In a speech several years ago, the Catholic Archbishop of Sydney Anthony Fisher posed the question: “If compassionately relieving suffering is what euthanasia is all about, we have to be honest with ourselves about where that leads. If the suffering of some people is to be resolved by killing them or assisting them to kill themselves, why not the chronically but not terminally ill, the mentally but not physically ill, those unable to consent because they are unconscious, too disabled, or infants? Why restrict this mercy to dying consenting adults?”
Once the mercy principle is accepted, another debate is inevitable: how far to extend the privilege of mercy killing. Once the threshold is crossed, extension of the right becomes a matter of degree and will be determined by political and human rights pressures. “Once we start deciding that death is in the best interests of some people, then, of course, there’ll be others in the queue,” Fisher said.
If the study of politics teaches anything it is that a limited right will face demands to become a more expansive right. If you sanction killing for end-of-life pain relief, how can you deny this right to people in pain who aren’t dying? If you give the right to adults, how can you be so cruel as to deny it to children? If you give the right to people in physical pain, how can you deny the right to people in mental pain or, indeed, those exhausted with life? The long journey will play out over the decades.
In last week’s speech, Leeser confronted one of the suppressed issues in the debate – that of palliative care. Australia’s palliative care facilities are struggling. “The number of people being hospitalised for palliative care is growing at an average rate of 5 per cent a year and services are not keeping pace,” Leeser said. “Models of palliative care that give people not just the chance to experience end-of-life care in hospitals, but to do so in homes, are not well advanced enough in this country.”
If people were serious about human choice they would demand better palliative care. Yet our politicians have created a bizarre and immoral order: those with terminal illness are being given the right to kill themselves, while the right to palliative care is yet to be fully extended.
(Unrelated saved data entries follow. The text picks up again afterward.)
-- ==== Sys2Proof/Machine/Commands.lean ====
section
/-! DEFINITION. What a station command or a carried tunable write does when it is applied, and its reply (R335, R526, R527, R687, R768 to R770). -/

namespace Sys2Proof.Machine

open Sys2Proof

/-- HARBOUR WATCH by station command: the outputs close, commands not applied are forgotten, the wake is armed and a round runs at once (R51, R526, R611, R687, R688). ACTIVE_IP is kept. -/
def watchEnter (s : State) : State :=
  let s := mbcCancelAll (closeGates s.sendingMask s)
  let s := armWatchdogs (enterState .harbourWatch 0x0500 s)
  watchArm { s with
    net := { s.net with cmdsIn := [], cmdsDue := [] }
    als := { s.als with caRun := false, solving := false, reckonerHeld := false }
    twn := { s.twn with handover := none, request := none, probation := none, sighting := none, sightDue := none, returnFrom := none } }

/-- A MODE command in HARBOUR WATCH: any other mode restarts the unit, once the reply has left (R335). -/
def modeInWatch (m t : Nat) (given : Bool) (track : Nat) (n e : Int) (s : State) : (Nat × Nat) × State :=
  if m < 6 then ((0, 0), record 0x0A01 4 s.pcl.mode 0 2 s.tickNo s) else modeCommand m t given track n e s

/-- A MODE command (R332, R335). -/
def cmdMode (m t : Nat) (given : Bool) (track : Nat) (n e : Int) (s : State) : (Nat × Nat) × State :=
  if s.sys.state = .harbourWatch then modeInWatch m t given track n e s
  else
    let r := modeCommand m t given track n e s
    if m = 6 ∧ r.1.1 = 0 ∧ r.2.sys.state = .active then (r.1, watchEnter r.2) else r

/-- An acknowledgement: of the faults (R632), of harbour watch (R690), of an excursion (R341). -/
def cmdAck (p : Nat) (s : State) : (Nat × Nat) × State :=
  let commands := s.sys.state != .standby
  if p = s.image.pins.safPointBase + 1 then ((0, 0), if commands then ackFaults 0 s else s)
  else if s.image.rtc.hwAlarmPoint = some p then ((0, 0), if commands then updRtc (fun r => { r with hwUnacked := false }) s else s)
  else if (s.pointCfg p).writer = 0xFF0A then ((0, 0), excursionAck s)
  else ((4, 0), s)

/-- A REFERENCE command or a write of FUS_REF_CMD (R292). -/
def cmdReference (act r : Nat) (s : State) : (Nat × Nat) × State :=
  if 3 < act ∨ 16 ≤ r then ((4, 0), s)
  else ((0, 0), match act with | 1 => refSelect r s | 2 => refRedeploy r s | 3 => refClear r s | _ => s)

/-- A CONTEXT command or a write of STR_CTX_CMD: 1 sets OPERATOR, 2 clears it (R215, R243). -/
def cmdContext (act c source : Nat) (s : State) : (Nat × Nat) × State :=
  if 3 < act ∨ 256 ≤ c then ((4, 0), s)
  else ((0, 0), match act with | 1 => operatorMask c true source s | 2 => operatorMask c false source s | _ => s)

/-- A BUS_RECOVER command (R473). -/
def cmdRecover (n : Nat) (s : State) : (Nat × Nat) × State := if 8 ≤ n then ((4, 0), s) else ((0, 0), (recoverBus n s).2)

/-- A HANDOVER command: refused for want of a target (R593). -/
def cmdHandover (s : State) : (Nat × Nat) × State :=
  let r := requestHandover .station s
  (if r.1 then (0, 0) else (1, 0), r.2)

/-- A carried tunable write (R768). -/
def applyTune (reg : CarriedReg) (v : Word) (s : State) : State :=
  match reg with
  | .syncReset => syncReset v 1 s
  | .swapReq => postSwap (fieldOf v 0 5) (fieldOf v 8 3) (fieldOf v 16 7) s
  | .ctxCmd => (cmdContext (fieldOf v 8 2) (fieldOf v 0 8) 1 s).2
  | .refCmd => (cmdReference (fieldOf v 8 2) (fieldOf v 0 4) s).2
  | .gainScale => gainScale v s
  | .caCmd => if bitAt v 0 then caCommand s else s

/-- What a command does, with its result and cause (R527). -/
def commandEffect (c : StnCmd) (s : State) : (Nat × Nat) × State :=
  match c with
  | .mode m t given track n e => cmdMode m t given track n e s
  | .setpoint n e h => setpointCommand n e h s
  | .ack p => cmdAck p s
  | .reference act r => cmdReference act r s
  | .context act c => cmdContext act c 0 s
  | .track l => trackCommand l s
  | .slot i act => slotCommand i act s
  | .busRecover n => cmdRecover n s
  | .handover => cmdHandover s
  | .tune reg v => ((0, 0), applyTune reg v s)
  | .encPreset v n => ((0, 0), encPreset v n s)

/-- The reply to a command is owed to its session, with the tick that applied it (R526). -/
def oweReply (e : CmdEntry) (r : Nat × Nat) (s : State) : State :=
  match e.session with
  | some n => { s with net := { s.net with owed := s.net.owed ++ [(n, .command (cmdCode e.cmd) r.1 r.2 s.tickNo)] } }
  | none => s

/-- Apply a command, unless the unit has left the state it was collected in (R526, R770). -/
def applyCommand (was : DevState) (s : State) (e : CmdEntry) : State :=
  if s.sys.state ≠ was then s
  else
    let r := commandEffect e.cmd s
    oweReply e r.1 r.2

/-- The commands due are applied in their order of arrival (R526, R770). -/
def applyCommands (s : State) : State :=
  let due := s.net.cmdsDue
  due.foldl (applyCommand s.sys.state) { s with net := { s.net with cmdsDue := [] } }

/-- A MODE command of these restarts the unit (R335). -/
def restartsWatch (l : List CmdEntry) : Bool := l.any (fun e => match e.cmd with | .mode m _ _ _ _ _ => decide (m < 6) | _ => false)

/-- In HARBOUR WATCH AP4 applies the commands in P6; a restart follows the replies (R335, R526). -/
def watchCommands (s : State) : State :=
  let due := s.net.cmdsDue
  let s := sendOwed (applyCommands s)
  if restartsWatch due then restartFromWatch 3 s else s

end Sys2Proof.Machine
end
What does this reveal about our ethics?
At the same time, the euthanasia debate remains plagued by misconception – the issue here is active intervention to end a life, not removal of life support that sustains a patient who in the normal course of events would die.
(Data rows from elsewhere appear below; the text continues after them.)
/-- R572 to R576, R579 to R581, R591, R599, R628: the conditions of a takeover in their order, and its decision; the entry at the first edge at least 20 µs after it, when the partition confirms; a refusal is counted. At the edge after a sighting the unit with the older epoch keeps control, with equal epochs the HOME unit of a PAIR or the lower ROLE of a TRIAD, and one that met a collision in PROBATION yields. A joining unit becomes SYNCED after SYNC_MATCH matches. ACTIVE_ENTRY, PROBATION_END, YIELD, JOIN_SYNCED; the decision is stated of the operation that HEARTBEAT_RECEIVED and HEARTBEAT_WINDOW_END run. -/
def Obligations.TakeoversAndYields : Prop :=
  ∀ (t : Nat) (s : State), s.twn.peers.length = 3 →
    let s0 := start t s
    let p := s.peer s.twn.activeRole
    let may := s.sys.state = .standby ∧ s.twn.entry = none ∧ s.twn.activeRole < 3 ∧ s.twn.activeRole ≠ s.pin.strapRole ∧ p.state ≠ .harbourWatch ∧ s.firstStandby = true
    let twnOnly := fun (s' : State) => s' = { s0 with twn := s'.twn, evr := s'.evr }
    (s.sys.state ≠ .standby ∨ p.state = .harbourWatch ∨ s.firstStandby = false → s.takeoverCause = none)
    ∧ (may → s.twn.yielded = true → s.takeoverCause = (if 3 ≤ s.twn.quietTicks then some 0 else none))
    ∧ (may → s.twn.yielded = false → p.known = true → p.state = .failed → s.takeoverCause = some 1)
    ∧ (may → s.twn.yielded = false → p.known = true → p.state = .active →
        (p.level < 2 → s.takeoverCause = some 2)
        ∧ (2 ≤ p.level → p.handoverReq = true → s.twn.synced = true → s.takeoverCause = some 3)
        ∧ (2 ≤ p.level → p.handoverReq = false → 3 ≤ p.lowRun → s.twn.synced = true → s.twn.shadowFault = false → s.takeoverCause = some 4)
        ∧ (2 ≤ p.level → p.handoverReq = false → p.lowRun < 3 → s.takeoverCause = (if 3 ≤ p.miss then some 0 else none)))
    ∧ (s.takeoverCause = none → decideTakeover s = s)
    ∧ (∀ c, s.takeoverCause = some c → s.refusalCause false = none → (decideTakeover s).twn = { s.twn with epoch := s.twn.epoch + 1, entry := some { cause := c, epoch := s.twn.epoch + 1, decided := s.up }, handover := none }
        ∧ (∃ b : Heartbeat, (decideTakeover s).out = s.out ++ [.heartbeat b] ∧ b.urgent = true ∧ b.takeover = true ∧ b.epoch = s.twn.epoch + 1 ∧ b.role = s.pin.strapRole) ∧ (decideTakeover s).sys = s.sys)
    ∧ (∀ c k, s.takeoverCause = some c → s.refusalCause false = some k → (decideTakeover s).twn = s.twn ∧ (decideTakeover s).sys = s.sys ∧ (decideTakeover s).out = s.out ∧ (decideTakeover s).saf.roleCause = k)
    ∧ (s.twn.entry = none → Gives (.activeEntry t) s fun s' => s' = s0)
    ∧ (∀ e, s.twn.entry = some e →
        (s.sys.state ≠ .standby ∨ s.tks.running = false ∨ s.tks.upEdge < e.decided + 20000 → Gives (.activeEntry t) s fun s' => s' = s0)
        ∧ (s.sys.state = .standby → s.tks.running = true → e.decided + 20000 ≤ s.tks.upEdge →
            (∀ k, s.refusalCause false = some k → Gives (.activeEntry t) s fun s' => s'.twn = { s.twn with entry := none } ∧ s'.saf = { s.saf with roleConfirmed := false, roleCause := k, roleRefusals := satAdd s.saf.roleRefusals 1 255 } ∧ s' = { s0 with twn := s'.twn, saf := s'.saf, evr := s'.evr })
            ∧ (s.refusalCause false = none → Gives (.activeEntry t) s fun s' => s'.sys.state = .active ∧ s'.sys.level = s.sys.level ∧ s'.twn.activeRole = s.pin.strapRole ∧ s'.twn.epoch = s.twn.epoch ∧ s'.twn.synced = false ∧ s'.twn.entry = none
                ∧ s'.twn.probation = (if e.cause = 0 ∧ s.twn.yielded = false then some s.tks.tickExt else none) ∧ s'.saf.gatePwm = s.claimedPwm ∧ s'.saf.gateMbc = s.claimedMbc ∧ s'.saf.gatePdiv = s.claimedPdiv ∧ s'.saf.gateSync = s.claimedSync
                ∧ s'.saf.keepAlive = true ∧ s'.saf.outenDrive = true ∧ (s.hasAddress = true → s'.net.activeIp = true)
                ∧ s'.net.sessions = s.net.sessions.map (fun q => if q.onActive then { q with txSeq := (q.txSeq + 65536) % 4294967296, full := q.subs } else q)
                ∧ (s.twn.synced = false → s'.als.needCold = true ∧ s'.pcl.mode = 0) ∧ (s.twn.synced = true → s'.pcl = s.pcl) ∧ s'.fus = s.fus ∧ s'.tks = s0.tks)))
    ∧ (s.inProbation = true → Gives (.probationEnd t) s fun s' => s' = s0) ∧ (s.inProbation = false → Gives (.probationEnd t) s fun s' => s' = { s0 with twn := { s.twn with probation := none } })
    ∧ (s.twn.sightDue = none → Gives (.yield t) s fun s' => s' = s0)
    ∧ (∀ g, s.twn.sightDue = some g →
        (s.sys.state ≠ .active → Gives (.yield t) s fun s' => s' = { s0 with twn := { s.twn with sightDue := none } })
        ∧ (s.sys.state = .active →
          let keeps := fun (s' : State) => s' = { s0 with twn := { s.twn with sightDue := none }, evr := s'.evr }
          let yields := fun (s' : State) => s'.sys.state = .standby ∧ s'.twn.yielded = true ∧ s'.twn.synced = false ∧ s'.saf.gatePwm = 0 ∧ s'.saf.gatePdiv = 0 ∧ s'.saf.gateSync = 0 ∧ s'.saf.gateMbc = s.saf.gateMbc &&& s.sendingMask ∧ s'.saf.outenDrive = false ∧ s'.net.activeIp = false
          (g.frame = none → Gives (.yield t) s yields)
          ∧ (∀ r e w, g.frame = some (r, e, w) →
              let d := epochDiff s.twn.epoch e w
              (d < 0 → Gives (.yield t) s keeps)
              ∧ (0 < d → Gives (.yield t) s fun s' => yields s' ∧ s'.twn.activeRole = r ∧ s'.twn.epoch = s.twn.epoch - BitVec.ofInt 32 d)
              ∧ (d = 0 → (s.image.twin.triad = true → s.pin.strapRole < r → Gives (.yield t) s keeps) ∧ (s.image.twin.triad = true → r ≤ s.pin.strapRole → Gives (.yield t) s fun s' => yields s' ∧ s'.twn.activeRole = r)
                ∧ (s.image.twin.triad = false → s.pin.strapHome = true → Gives (.yield t) s keeps) ∧ (s.image.twin.triad = false → s.pin.strapHome = false → Gives (.yield t) s fun s' => yields s' ∧ s'.twn.activeRole = r)))))
    ∧ (s.sys.state = .standby → s.twn.join = .match_ → s.image.twin.syncMatch ≤ s.twn.matchRun → Gives (.joinSynced t) s fun s' => s'.twn = { s.twn with synced := true, join := .none, cleanRun := 0 } ∧ twnOnly s')
    ∧ (s.sys.state ≠ .standby ∨ s.twn.join ≠ .match_ ∨ s.twn.matchRun < s.image.twin.syncMatch → Gives (.joinSynced t) s fun s' => s' = s0)

/-- R593 to R597, R600: a request for a planned handover stands while a target exists, and is refused for want of one; accepted, it sets HANDOVER_AT to TICK_NO + HANDOVER_LEAD; at that tick's edge the old active unit enters STANDBY with its gates closed and the target ACTIVE with its gates open, the epoch 1 more; when the target loses a condition the handover is abandoned. The role exchange and the return ask for one when their time has run. A standby whose active unit lies up follows it, unarmed. ROLE_EXCHANGE_DUE, RETURN_DUE, HANDOVER_ACCEPT, HANDOVER_EDGE, HANDOVER_ABORT, LAYUP_FOLLOW. -/
def Obligations.HandoversRun : Prop :=
  ∀ (t : Nat) (s : State),
    let s0 := start t s
    let up := s.tks.upEdge + t
    let twnOnly := fun (s' : State) => s' = { s0 with twn := s'.twn, evr := s'.evr }
    let asked := fun (c : HandoverCause) (w w' : Twn) => (s.twn.handover ≠ none → w' = w)
      ∧ (s.twn.handover = none → s.handoverTarget c = none → w' = w) ∧ (s.twn.handover = none → s.handoverTarget c ≠ none → s.twn.request = none → w' = { w with request := some c })
    (s.sys.state = .active → 0 < s.image.twin.roleXchgH → s.twn.xchgUp + s.image.twin.roleXchgH * 3600000000000 ≤ up → Gives (.roleExchangeDue t) s fun s' => asked .exchange { s.twn with xchgUp := up } s'.twn ∧ twnOnly s')
    ∧ (s.sys.state ≠ .active ∨ s.image.twin.roleXchgH = 0 ∨ up < s.twn.xchgUp + s.image.twin.roleXchgH * 3600000000000 → Gives (.roleExchangeDue t) s fun s' => s' = s0)
    ∧ (∀ u, s.twn.returnFrom = some u → s.sys.state = .active → s.returnHolds = true → u + s.image.twin.returnDelayS * 1000000000 ≤ up → Gives (.returnDue t) s fun s' => asked .return_ { s.twn with returnFrom := none } s'.twn ∧ twnOnly s')
    ∧ (s.twn.returnFrom = none ∨ s.sys.state ≠ .active ∨ s.returnHolds = false → Gives (.returnDue t) s fun s' => s' = s0)
    ∧ (∀ c r, s.handoverTarget c = some r → s.mayTarget c r = true ∧ r ∈ s.peerRoles) ∧ (∀ c r, s.mayTarget c r = true → (s.peer r).synced = true ∧ (s.peer r).shadowFault = false ∧ s.sys.level ≤ (s.peer r).level ∧ (s.peer r).state = .standby ∧ (s.peer r).miss = 0 ∧ s.twn.duplicate = false ∧ (s.peer r).duplicate = false
        ∧ (c = .return_ ∨ c = .exchange → (s.peer r).imageId = s.image.id))
    ∧ (s.twn.request = none → Gives (.handoverAccept t) s fun s' => s' = s0)
    ∧ (∀ c, s.twn.request = some c → s.sys.state = .active →
        (∀ r, s.handoverTarget c = some r → Gives (.handoverAccept t) s fun s' => s' = { s0 with twn := { s.twn with request := none, handover := some { at_ := (s.tickNo + s.image.twin.handoverLead) % 4294967296, target := r, cause := c } } })
        ∧ (s.handoverTarget c = none → Gives (.handoverAccept t) s fun s' => s'.twn = { s.twn with request := none } ∧ twnOnly s'))
    ∧ (s.twn.handover = none → Gives (.handoverEdge t) s fun s' => s' = s0)
    ∧ (∀ h, s.twn.handover = some h →
        (h.at_ ≠ s.tickNo → Gives (.handoverEdge t) s fun s' => s' = s0)
        ∧ (h.at_ = s.tickNo → s.sys.state = .active → s.mayTarget h.cause h.target = true → Gives (.handoverEdge t) s fun s' => s'.sys.state = .standby ∧ s'.twn.epoch = s.twn.epoch + 1 ∧ s'.twn.activeRole = h.target ∧ s'.twn.synced = true ∧ s'.twn.handover = none
            ∧ s'.saf.gatePwm = 0 ∧ s'.saf.gatePdiv = 0 ∧ s'.saf.gateSync = 0 ∧ s'.saf.gateMbc = s.saf.gateMbc &&& s.sendingMask ∧ s'.saf.outenDrive = false ∧ s'.net.activeIp = false ∧ s'.twn.shadowed = some (s.tks.tickExt - 1) ∧ s'.fus = s.fus ∧ s'.pcl = s.pcl)
        ∧ (h.at_ = s.tickNo → s.sys.state = .active → s.mayTarget h.cause h.target = false → Gives (.handoverEdge t) s fun s' => s'.twn = { s.twn with handover := none } ∧ twnOnly s')
        ∧ (h.at_ = s.tickNo → s.sys.state = .standby → h.target = s.pin.strapRole → s.refusalCause true = none → Gives (.handoverEdge t) s fun s' => s'.sys.state = .active ∧ s'.twn.epoch = s.twn.epoch + 1 ∧ s'.twn.activeRole = s.pin.strapRole ∧ s'.twn.handover = none
            ∧ s'.saf.gatePwm = s.claimedPwm ∧ s'.saf.gateMbc = s.claimedMbc ∧ s'.saf.gatePdiv = s.claimedPdiv ∧ s'.saf.gateSync = s.claimedSync ∧ (s.hasAddress = true → s'.net.activeIp = true))
        ∧ (s.sys.state = .active → s.mayTarget h.cause h.target = false → Gives (.handoverAbort t) s fun s' => s'.twn = { s.twn with handover := none } ∧ twnOnly s')
        ∧ (s.sys.state ≠ .active ∨ s.mayTarget h.cause h.target = true → Gives (.handoverAbort t) s fun s' => s' = s0))
    ∧ (s.twn.handover = none → Gives (.handoverAbort t) s fun s' => s' = s0)
    ∧ (∀ r, s.twn.layup = some r → s.sys.state = .standby → Gives (.layupFollow t) s fun s' => s'.sys.state = .harbourWatch ∧ s'.rtc.hwArm = false ∧ s'.rtc.wakeEn = false ∧ s'.rtc.pwrOn = false ∧ s'.twn.synced = false ∧ s'.twn.layup = none ∧ s'.saf.gate0 = s.saf.gate0)
    ∧ (∀ r, s.twn.layup = some r → s.sys.state ≠ .standby → Gives (.layupFollow t) s fun s' => s' = { s0 with twn := { s.twn with layup := none } })
    ∧ (s.twn.layup = none → Gives (.layupFollow t) s fun s' => s' = s0)

/-- R612, R617, R622, R624: what freezes a master freezes it with its cause, disarms its watchdog, and leaves the fault present and latched. The freezing form of LOCKSTEP_DISAGREEMENT, SCRUB_READ, WATCHDOG_KICK, WATCHDOG_EXPIRY, FIREWALL_VIOLATION and SAF_REQ_SW_FAULT. -/
def Obligations.FreezesMaster : Prop :=
  ∀ (t m : Nat) (s : State), s.sys.state ≠ .off → m < 17 → m ≠ 6 → bitAt s.saf.frozen m = false →
    s.saf.freeze.length = 17 → s.saf.wdg.length = 17 →
    (∀ pc, m < 6 → Gives (.lockstepDisagreement t m pc) s fun s' => s'.frozenBy m 1 13)
    ∧ (∀ syn, Gives (.scrubRead t (.double syn m)) s fun s' => s'.frozenBy m 4 16)
    ∧ (∀ v, s.watched m → fieldOf v 0 16 ≠ s.nextKick m → Gives (.watchdogKick t m m v) s fun s' => s'.frozenBy m 2 14)
    ∧ (∀ k v, k ≠ m → s.watched k = false → Gives (.watchdogKick t m k v) s fun s' => s'.frozenBy m 3 15)
    ∧ (∀ k, s.watched m → (nth s.saf.wdg m {}).lastKick = some k → k + wdgMax m ≤ s.tks.upEdge + t → Gives (.watchdogExpiry t m) s fun s' => s'.frozenBy m 2 14)
    ∧ (∀ a w, Gives (.firewallViolation t m a w) s fun s' => s'.frozenBy m 3 15 ∧ (nth s'.saf.freeze m {}).detail = a ∧ (nth s'.saf.freeze m {}).write = w)
    ∧ (∀ code, m < 6 → Gives (.safReqSwFault t m code) s fun s' => s'.frozenBy m 5 17)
Euthanasia is the ultimate proof that politics operates downstream of culture. Public opinion drives the state legislatures, but this opinion is strong on emotion and weak on reason. Some of the communities that are most alarmed are those of Indigenous Australians. “The fact the West Australian laws were trenchantly opposed by my friends Ken Wyatt and Senator Pat Dodson indicates the danger these laws pose to vulnerable Indigenous Australians,” Leeser said. “We should listen to the wisdom of our elders. Activists have scared people about death and pain.”
A truly compassionate society would have a different, moral discussion about death and pain – experiences that are frightening, as Fisher said of his own struggle with Guillain-Barre Syndrome that left him paralysed from the neck down for some time.
Social media and the decline of serious debate contributes to the juxtaposition on display: the fight to save lives from Covid, while authorising deaths under euthanasia. The rationalists insist it’s all fine, no contradictions here, all perfectly satisfactory. Yet our culture and moral order are being debased. The consequences may appear in the short-term or the longer-term, but they will come.